### WORK REQUIRED
Please look for the string "restartPair" below and report every line in which it occurs.

Recorded data:
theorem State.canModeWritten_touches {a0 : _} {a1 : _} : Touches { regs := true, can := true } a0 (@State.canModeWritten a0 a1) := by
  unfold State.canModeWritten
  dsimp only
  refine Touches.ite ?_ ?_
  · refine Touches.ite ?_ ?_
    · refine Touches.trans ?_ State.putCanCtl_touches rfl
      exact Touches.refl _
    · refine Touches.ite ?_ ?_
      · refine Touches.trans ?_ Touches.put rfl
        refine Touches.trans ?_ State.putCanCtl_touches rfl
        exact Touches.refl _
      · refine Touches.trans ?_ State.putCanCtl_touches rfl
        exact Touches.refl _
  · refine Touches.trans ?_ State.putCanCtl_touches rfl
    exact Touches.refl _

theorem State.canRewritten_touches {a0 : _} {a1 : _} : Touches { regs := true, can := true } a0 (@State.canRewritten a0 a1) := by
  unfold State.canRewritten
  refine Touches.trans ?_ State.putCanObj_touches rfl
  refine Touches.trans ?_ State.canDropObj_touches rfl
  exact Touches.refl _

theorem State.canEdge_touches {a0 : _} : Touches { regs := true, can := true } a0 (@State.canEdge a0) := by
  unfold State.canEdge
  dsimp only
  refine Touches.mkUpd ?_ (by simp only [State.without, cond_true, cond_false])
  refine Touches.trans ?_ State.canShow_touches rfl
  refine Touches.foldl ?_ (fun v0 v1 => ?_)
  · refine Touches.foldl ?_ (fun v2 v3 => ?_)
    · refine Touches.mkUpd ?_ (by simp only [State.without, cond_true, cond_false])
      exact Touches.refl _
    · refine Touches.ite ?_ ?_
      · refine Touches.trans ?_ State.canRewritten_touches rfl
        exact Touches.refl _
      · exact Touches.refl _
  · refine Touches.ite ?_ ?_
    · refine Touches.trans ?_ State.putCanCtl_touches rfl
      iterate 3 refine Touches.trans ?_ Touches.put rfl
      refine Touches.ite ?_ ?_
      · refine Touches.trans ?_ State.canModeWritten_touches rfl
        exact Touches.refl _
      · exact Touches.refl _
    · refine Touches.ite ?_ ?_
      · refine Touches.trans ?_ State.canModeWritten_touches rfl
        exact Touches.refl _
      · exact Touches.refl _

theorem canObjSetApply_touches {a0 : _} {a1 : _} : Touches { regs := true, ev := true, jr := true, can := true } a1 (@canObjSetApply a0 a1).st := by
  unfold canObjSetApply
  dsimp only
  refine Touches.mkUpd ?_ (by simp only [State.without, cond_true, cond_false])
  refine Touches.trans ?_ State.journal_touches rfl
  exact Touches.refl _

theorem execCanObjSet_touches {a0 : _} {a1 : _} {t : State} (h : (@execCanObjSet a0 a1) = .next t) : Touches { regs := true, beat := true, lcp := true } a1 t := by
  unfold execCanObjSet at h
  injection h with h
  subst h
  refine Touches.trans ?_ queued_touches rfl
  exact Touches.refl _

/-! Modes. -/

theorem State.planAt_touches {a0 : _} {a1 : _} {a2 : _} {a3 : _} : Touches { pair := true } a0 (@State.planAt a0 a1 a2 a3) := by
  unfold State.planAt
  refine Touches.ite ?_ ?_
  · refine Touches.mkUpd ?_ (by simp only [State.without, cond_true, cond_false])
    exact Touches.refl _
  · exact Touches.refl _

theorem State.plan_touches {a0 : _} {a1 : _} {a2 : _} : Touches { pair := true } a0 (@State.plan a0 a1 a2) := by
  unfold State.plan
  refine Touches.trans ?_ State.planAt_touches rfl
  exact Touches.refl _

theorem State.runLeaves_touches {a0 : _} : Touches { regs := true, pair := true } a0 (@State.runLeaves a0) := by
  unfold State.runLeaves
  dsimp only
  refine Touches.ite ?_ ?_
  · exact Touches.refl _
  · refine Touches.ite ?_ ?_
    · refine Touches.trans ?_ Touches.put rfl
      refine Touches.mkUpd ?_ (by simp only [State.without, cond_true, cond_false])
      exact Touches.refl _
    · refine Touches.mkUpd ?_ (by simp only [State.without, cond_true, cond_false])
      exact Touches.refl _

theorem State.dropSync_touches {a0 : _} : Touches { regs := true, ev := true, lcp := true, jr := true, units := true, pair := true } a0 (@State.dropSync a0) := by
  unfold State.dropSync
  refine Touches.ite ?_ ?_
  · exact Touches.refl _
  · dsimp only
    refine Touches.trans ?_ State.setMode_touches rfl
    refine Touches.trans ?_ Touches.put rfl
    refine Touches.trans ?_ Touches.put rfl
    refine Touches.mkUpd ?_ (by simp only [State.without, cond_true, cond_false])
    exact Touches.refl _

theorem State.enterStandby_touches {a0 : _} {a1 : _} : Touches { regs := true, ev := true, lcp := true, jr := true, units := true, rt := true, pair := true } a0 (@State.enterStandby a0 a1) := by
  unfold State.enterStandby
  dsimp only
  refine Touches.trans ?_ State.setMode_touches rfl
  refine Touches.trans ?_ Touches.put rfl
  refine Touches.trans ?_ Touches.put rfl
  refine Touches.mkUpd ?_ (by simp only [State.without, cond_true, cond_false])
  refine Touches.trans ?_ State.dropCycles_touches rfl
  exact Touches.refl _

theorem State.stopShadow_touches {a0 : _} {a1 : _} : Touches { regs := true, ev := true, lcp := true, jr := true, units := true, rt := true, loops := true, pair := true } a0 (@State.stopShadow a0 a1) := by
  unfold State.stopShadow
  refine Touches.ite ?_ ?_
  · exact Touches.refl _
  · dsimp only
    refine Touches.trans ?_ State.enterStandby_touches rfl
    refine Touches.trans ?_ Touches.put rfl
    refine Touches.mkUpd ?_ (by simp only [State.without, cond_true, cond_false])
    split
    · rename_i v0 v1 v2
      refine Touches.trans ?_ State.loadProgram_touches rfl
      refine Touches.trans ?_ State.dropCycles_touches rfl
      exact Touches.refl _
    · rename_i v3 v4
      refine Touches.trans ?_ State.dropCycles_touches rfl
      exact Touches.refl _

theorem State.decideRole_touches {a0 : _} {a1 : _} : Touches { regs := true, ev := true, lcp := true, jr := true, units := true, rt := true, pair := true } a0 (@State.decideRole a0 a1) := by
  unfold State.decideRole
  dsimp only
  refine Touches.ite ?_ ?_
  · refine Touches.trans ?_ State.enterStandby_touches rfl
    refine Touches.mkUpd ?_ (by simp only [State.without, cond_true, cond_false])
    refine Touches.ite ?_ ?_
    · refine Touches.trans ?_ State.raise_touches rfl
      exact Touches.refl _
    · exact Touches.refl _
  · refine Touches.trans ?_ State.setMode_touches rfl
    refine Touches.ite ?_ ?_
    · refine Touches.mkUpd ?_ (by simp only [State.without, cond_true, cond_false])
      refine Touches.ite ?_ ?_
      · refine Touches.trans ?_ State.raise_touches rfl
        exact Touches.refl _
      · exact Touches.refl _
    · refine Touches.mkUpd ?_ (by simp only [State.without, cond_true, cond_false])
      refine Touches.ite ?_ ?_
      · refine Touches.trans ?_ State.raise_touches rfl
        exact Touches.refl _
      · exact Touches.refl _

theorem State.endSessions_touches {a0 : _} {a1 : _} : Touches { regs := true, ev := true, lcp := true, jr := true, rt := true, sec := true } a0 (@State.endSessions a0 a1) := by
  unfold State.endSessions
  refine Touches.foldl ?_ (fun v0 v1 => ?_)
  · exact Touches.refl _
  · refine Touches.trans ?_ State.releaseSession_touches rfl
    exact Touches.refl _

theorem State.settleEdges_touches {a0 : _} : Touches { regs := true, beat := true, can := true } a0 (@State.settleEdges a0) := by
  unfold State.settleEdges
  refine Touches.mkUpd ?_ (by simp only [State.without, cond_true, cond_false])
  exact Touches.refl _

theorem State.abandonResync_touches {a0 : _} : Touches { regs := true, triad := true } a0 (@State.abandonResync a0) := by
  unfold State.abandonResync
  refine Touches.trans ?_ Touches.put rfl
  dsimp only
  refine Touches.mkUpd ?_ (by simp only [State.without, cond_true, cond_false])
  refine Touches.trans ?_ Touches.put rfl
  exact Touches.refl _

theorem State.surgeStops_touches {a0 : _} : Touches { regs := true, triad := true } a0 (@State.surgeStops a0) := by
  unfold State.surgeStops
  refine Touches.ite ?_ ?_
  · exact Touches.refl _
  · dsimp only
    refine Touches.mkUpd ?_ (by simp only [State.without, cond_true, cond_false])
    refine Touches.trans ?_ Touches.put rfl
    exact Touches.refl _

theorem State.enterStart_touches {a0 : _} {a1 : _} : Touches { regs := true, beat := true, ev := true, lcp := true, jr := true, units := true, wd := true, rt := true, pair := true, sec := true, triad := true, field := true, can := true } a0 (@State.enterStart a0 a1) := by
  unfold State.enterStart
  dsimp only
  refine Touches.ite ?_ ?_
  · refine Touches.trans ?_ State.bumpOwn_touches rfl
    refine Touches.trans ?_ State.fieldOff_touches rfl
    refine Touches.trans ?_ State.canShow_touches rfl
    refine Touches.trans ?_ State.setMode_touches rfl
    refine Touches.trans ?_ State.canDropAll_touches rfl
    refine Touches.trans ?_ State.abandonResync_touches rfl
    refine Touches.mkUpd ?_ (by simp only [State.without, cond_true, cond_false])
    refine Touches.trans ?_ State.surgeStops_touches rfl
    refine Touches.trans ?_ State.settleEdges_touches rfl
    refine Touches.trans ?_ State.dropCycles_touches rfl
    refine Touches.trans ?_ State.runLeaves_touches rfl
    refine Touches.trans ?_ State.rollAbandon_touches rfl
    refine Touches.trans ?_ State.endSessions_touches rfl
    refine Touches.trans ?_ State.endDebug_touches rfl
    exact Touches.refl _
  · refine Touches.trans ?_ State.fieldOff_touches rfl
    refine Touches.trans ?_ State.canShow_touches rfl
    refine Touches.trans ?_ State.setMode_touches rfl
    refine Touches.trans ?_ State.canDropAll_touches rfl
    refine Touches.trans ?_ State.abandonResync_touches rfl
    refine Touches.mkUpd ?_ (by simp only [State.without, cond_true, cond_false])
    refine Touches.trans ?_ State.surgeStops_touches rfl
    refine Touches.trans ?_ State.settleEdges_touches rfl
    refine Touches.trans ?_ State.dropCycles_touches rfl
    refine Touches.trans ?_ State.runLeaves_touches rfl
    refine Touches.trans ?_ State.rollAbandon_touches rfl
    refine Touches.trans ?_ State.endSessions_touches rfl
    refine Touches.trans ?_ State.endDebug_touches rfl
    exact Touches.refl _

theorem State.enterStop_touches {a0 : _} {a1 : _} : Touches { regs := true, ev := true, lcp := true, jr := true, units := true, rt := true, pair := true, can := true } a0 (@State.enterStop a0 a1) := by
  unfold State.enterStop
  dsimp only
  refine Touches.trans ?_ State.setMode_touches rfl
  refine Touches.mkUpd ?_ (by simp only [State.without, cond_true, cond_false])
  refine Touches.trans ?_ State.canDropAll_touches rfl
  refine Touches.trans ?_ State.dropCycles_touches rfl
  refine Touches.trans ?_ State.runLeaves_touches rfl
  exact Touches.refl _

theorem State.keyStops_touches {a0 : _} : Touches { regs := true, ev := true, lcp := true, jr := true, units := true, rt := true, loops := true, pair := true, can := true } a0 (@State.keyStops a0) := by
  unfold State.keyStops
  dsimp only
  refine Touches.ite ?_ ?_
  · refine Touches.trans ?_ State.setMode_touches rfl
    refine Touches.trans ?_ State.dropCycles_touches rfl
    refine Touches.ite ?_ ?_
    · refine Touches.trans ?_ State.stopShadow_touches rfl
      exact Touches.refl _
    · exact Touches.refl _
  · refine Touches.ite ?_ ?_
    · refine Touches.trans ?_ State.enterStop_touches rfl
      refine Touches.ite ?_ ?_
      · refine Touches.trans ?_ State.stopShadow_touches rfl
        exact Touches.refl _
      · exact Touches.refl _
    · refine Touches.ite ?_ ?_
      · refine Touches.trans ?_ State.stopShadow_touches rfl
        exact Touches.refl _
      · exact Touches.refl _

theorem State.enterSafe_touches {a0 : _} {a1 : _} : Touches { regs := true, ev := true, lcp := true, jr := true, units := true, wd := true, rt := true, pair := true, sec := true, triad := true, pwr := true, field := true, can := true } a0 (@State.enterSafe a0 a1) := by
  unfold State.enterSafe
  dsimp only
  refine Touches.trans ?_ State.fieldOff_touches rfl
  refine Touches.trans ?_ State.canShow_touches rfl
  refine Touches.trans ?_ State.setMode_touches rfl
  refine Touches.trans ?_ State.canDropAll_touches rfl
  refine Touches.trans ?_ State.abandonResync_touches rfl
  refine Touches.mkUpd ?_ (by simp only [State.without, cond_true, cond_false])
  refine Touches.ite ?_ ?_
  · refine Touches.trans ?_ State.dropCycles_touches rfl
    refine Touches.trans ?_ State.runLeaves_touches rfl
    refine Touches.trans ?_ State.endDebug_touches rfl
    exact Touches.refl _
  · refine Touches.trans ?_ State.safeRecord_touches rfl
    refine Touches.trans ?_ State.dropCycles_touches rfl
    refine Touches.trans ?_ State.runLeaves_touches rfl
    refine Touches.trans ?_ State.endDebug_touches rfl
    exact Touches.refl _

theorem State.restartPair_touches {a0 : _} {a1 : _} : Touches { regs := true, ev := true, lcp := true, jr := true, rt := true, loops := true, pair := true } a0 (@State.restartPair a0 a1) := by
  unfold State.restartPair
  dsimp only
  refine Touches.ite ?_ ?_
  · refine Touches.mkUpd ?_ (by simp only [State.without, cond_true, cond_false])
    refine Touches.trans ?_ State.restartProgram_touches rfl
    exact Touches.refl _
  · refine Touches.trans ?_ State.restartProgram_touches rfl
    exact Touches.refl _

### EXERCISE ANSWER
theorem State.restartPair_touches {a0 : _} {a1 : _} : Touches { regs := true, ev := true, lcp := true, jr := true, rt := true, loops := true, pair := true } a0 (@State.restartPair a0 a1) := by
  unfold State.restartPair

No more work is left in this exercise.